Finished state for each sequence: [batch_size] (0=not finished, 1=finished)

std::vector<int32_t> actualIterations#

Actual iterations run for each sequence: [batch_size].

int32_t packedInputLength#

Packed input length for batch processing (max of all sequences, considering engine constraints)

std::unordered_map<int32_t, std::vector<int32_t>> evictedTokenIds#

Token IDs of evicted batches.

std::unordered_map<int32_t, int32_t> evictedGenerateLengths#

Generation lengths of evicted batches.

std::unordered_map<int32_t, int32_t> evictedActualIterations#

Iterations of evicted batches.

std::unordered_map<int32_t, std::string> evictedSystemPrompts#

System prompts of evicted batches.

std::unordered_map<int32_t, std::vector<int32_t>> evictedRawBatchedInputIds#

Raw input IDs of evicted batches.

std::unordered_map<int32_t, int32_t> evictedPromptLengths#

Prompt lengths of evicted batches.

std::vector<int32_t> batchIndexMapping#

Maps current batch index to original index.

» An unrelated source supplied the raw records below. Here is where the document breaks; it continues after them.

-- ==== Sys2Proof/Certificates/Slice0/Obligations.lean ====
section
/-! DEFINITION. The statements for the provers: what the rules say the commands do, the machine's invariants, and what
no command may do. -/

section

open Sys2Proof Sys2Proof.Machine

/-! ## The machine -/

/-- The command that has waited longest is the one a step takes, on the rest of the queue (log entry 4). -/
def Obligations.StepTakesFrontCommand : Prop :=
  ∀ (s : State) (c : Instr) (rest : List Instr),
    s.pending = c :: rest → step s = exec c { s with pending := rest }

/-- Model's choice (log entries 1, 3): on an empty queue a step is a tenth of a millisecond, in which the millisecond
count, the units' timers, the doors' debounce timers and the working time of the store's operation go on and nothing else
changes; ten make a millisecond, and a timer just started is due after its period and not before, as an operation is
after its working time; a suspended clear stands still while a read runs in it (R155, R167). Model's choice (log entries
2, 19): an expiry or a completion that cannot be, since its timer has not reached its period or
nothing that completes is there, changes nothing; nor do a pulse or a door input before the load (R11, R122), nor a
frame that is none of its row. -/
def Obligations.IdleStepsKeepTime : Prop :=
  ((∀ s : State, s.pending = [] → step s = .next { s with hub := s.hub.tick }) ∧
  (∀ (h : Hub) (n : Nat), h.clock.sub = 0 →
    (Hub.tick^[10 * n] h).clock.ms = h.clock.ms + BitVec.ofNat 32 n) ∧
  (∀ (h : Hub) (n : Nat),
    (h.clock.load = .running 0 → (Hub.tick^[n] h).clock.load.due loadTime = decide (20 ≤ n)) ∧
    (h.sensing.scanTimer = .running 0 → (Hub.tick^[n] h).sensing.scanTimer.due scanPeriod = decide (20 ≤ n)) ∧
    (h.sensing.speedTimer = .running 0 → (Hub.tick^[n] h).sensing.speedTimer.due speedPeriod = decide (200 ≤ n)) ∧
    (h.sensing.quiet = .running 0 → (Hub.tick^[n] h).sensing.quiet.due quietTime = decide (10000 ≤ n)) ∧
    (h.steering.timer = .running 0 → (Hub.tick^[n] h).steering.timer.due steeringPeriod = decide (100 ≤ n)) ∧
    (h.joints.timer = .running 0 → (Hub.tick^[n] h).joints.timer.due jointPeriod = decide (100 ≤ n)) ∧
    (h.brake.timer = .running 0 → (Hub.tick^[n] h).brake.timer.due brakePeriod = decide (50 ≤ n)) ∧
    (h.level.timer = .running 0 → (Hub.tick^[n] h).level.timer.due levellingPeriod = decide (500 ≤ n)) ∧
    (h.link.timer = .running 0 → (Hub.tick^[n] h).link.timer.due refreshPeriod = decide (20 ≤ n)) ∧
    (∀ d i, (h.door d).timers.get i = .running 0 →
      (((Hub.tick^[n] h).door d).timers.get i).due debounceTime = decide (200 ≤ n)) ∧
    (∀ r, h.store.read = none → h.store.running = some r → r.elapsed = 0 →
      (Hub.tick^[n] h).store.due.isSome = decide ((match r.op with
        | .read _ _ => 1
        | .clear _ => 800
        | .write _ _ _ => 10
        | .close _ => 20
        | .lock _ => 10
        | .blank _ => 30
        | .apply => 20) ≤ n)) ∧
    (∀ r, h.store.read = some r → (Hub.tick^[n] h).store.running = h.store.running)) ∧
  ∀ h : Hub,
    let next (period : Nat) (x : Timer) : Timer :=
      match x with
      | .stopped => .stopped
      | .running e => .running (min period (e + 1))
    h.tick = { h with
      clock := { h.clock with ms := h.tick.clock.ms, sub := h.tick.clock.sub, load := next loadTime h.clock.load }
      sensing := { h.sensing with
        scanTimer := next scanPeriod h.sensing.scanTimer, speedTimer := next speedPeriod h.sensing.speedTimer
        quiet := next quietTime h.sensing.quiet }
      steering := { h.steering with timer := next steeringPeriod h.steering.timer }
      joints := { h.joints with timer := next jointPeriod h.joints.timer }
      brake := { h.brake with timer := next brakePeriod h.brake.timer }
      level := { h.level with timer := next levellingPeriod h.level.timer }
      doors := { h.doors with doors := .tab fun d =>
        { h.door d with timers :=
          ⟨next debounceTime (h.door d).timers.closed, next debounceTime (h.door d).timers.lock,
            next debounceTime (h.door d).timers.handle⟩ } }
      link := { h.link with timer := next refreshPeriod h.link.timer }
      store := { h.store with running := h.tick.store.running, read := h.tick.store.read } }) ∧
  (∀ s : State,
    (∀ inputs, s.hub.clock.load.due loadTime = false → exec (.activeSetLoad inputs) s = .next s) ∧
    (∀ raw, s.hub.sensing.scanTimer.due scanPeriod = false → exec (.scanRound raw) s = .next s) ∧
    (∀ input dir, s.hub.clock.loaded = false → exec (.wheelPulse input dir) s = .next s) ∧
    (∀ dir, s.hub.sensing.speedTimer.due speedPeriod = false → exec (.speedTimerExpiry dir) s = .next s) ∧
    (s.hub.sensing.quiet.due quietTime = false → exec .quietTimerExpiry s = .next s) ∧
    (s.hub.steering.timer.due steeringPeriod = false → exec .steeringTimerExpiry s = .next s) ∧
    (s.hub.joints.timer.due jointPeriod = false → exec .jointTimerExpiry s = .next s) ∧
    (s.hub.brake.timer.due brakePeriod = false → exec .brakeTimerExpiry s = .next s) ∧
    (s.hub.level.timer.due levellingPeriod = false → exec .levellingTimerExpiry s = .next s) ∧
    (s.hub.link.timer.due refreshPeriod = false → exec .refreshTimerExpiry s = .next s) ∧
    (∀ a, s.hub.chainBusy a = false → exec (.chainRefreshComplete a) s = .next s) ∧
    (∀ d i level, s.hub.clock.loaded = false ∨ levelOf (s.hub.door d).raw i = level →
      exec (.doorInputChange d i level) s = .next s) ∧
    (∀ d i, ((s.hub.door d).timers.get i).due debounceTime = false → exec (.debounceTimerExpiry d i) s = .next s) ∧
    (∀ depot,
      ((∀ r, s.hub.store.due = some r → r.op.code ≠ 0x38#8) → exec (.storeReadCompletion depot) s = .next s) ∧
      ((∀ r, s.hub.store.due = some r → r.op.code ≠ 0x39#8) → exec (.storeClearCompletion depot) s = .next s) ∧
      ((∀ r, s.hub.store.due = some r → r.op.code ≠ 0x3A#8) → exec (.storeWriteCompletion depot) s = .next s) ∧
      ((∀ r, s.hub.store.due = some r → r.op.code ≠ 0x3B#8) → exec (.storeCloseCompletion depot) s = .next s) ∧
      ((∀ r, s.hub.store.due = some r → r.op.code ≠ 0x3C#8) → exec (.storeLockCompletion depot) s = .next s) ∧
      ((∀ r, s.hub.store.due = some r → r.op.code ≠ 0x3D#8) → exec (.blankTestCompletion depot) s = .next s) ∧
      ((∀ r, s.hub.store.due = some r → r.op.code ≠ 0x3E#8) → exec (.applyCompletion depot) s = .next s)) ∧
    (∀ p bytes, (Instr.frameError p bytes).wf = false → exec (.frameError p bytes) s = .next s) ∧
    ∀ q kind code, codedCommand q false kind code.toNat ≠ none → exec (.unknownObject q kind code) s = .next s)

rt::OptionalInputTensor multimodalEmbeddings#

Optional multimodal embeddings.

rt::OptionalInputTensors extraInputTensors#

Extra input tensors (e.g., deepstack features)

int32_t generationRound#

Current generation round (shared across all batches)

int32_t maxGenerateLength#

Maximum generation length.

int32_t activeBatchSize#

Current active batch size.

int32_t originalBatchSize#

Original batch size (before any eviction)

int32_t genAndSaveSystemCacheIndex#

Batch index being processed for generating and saving system prompt KVCache.

cudaStream_t stream#

CUDA stream.

struct EagleDraftingConfig#

Drafting configuration for Eagle speculative decoding.

Configuration parameters to drive Eagle spec-decoding.

Public Members

int32_t draftingTopK#

Tokens to select from one predecessor for next draft tree level.

int32_t draftingStep#

Number of drafting steps with draft model.

int32_t verifyTreeSize#

Number of tokens for base model verification.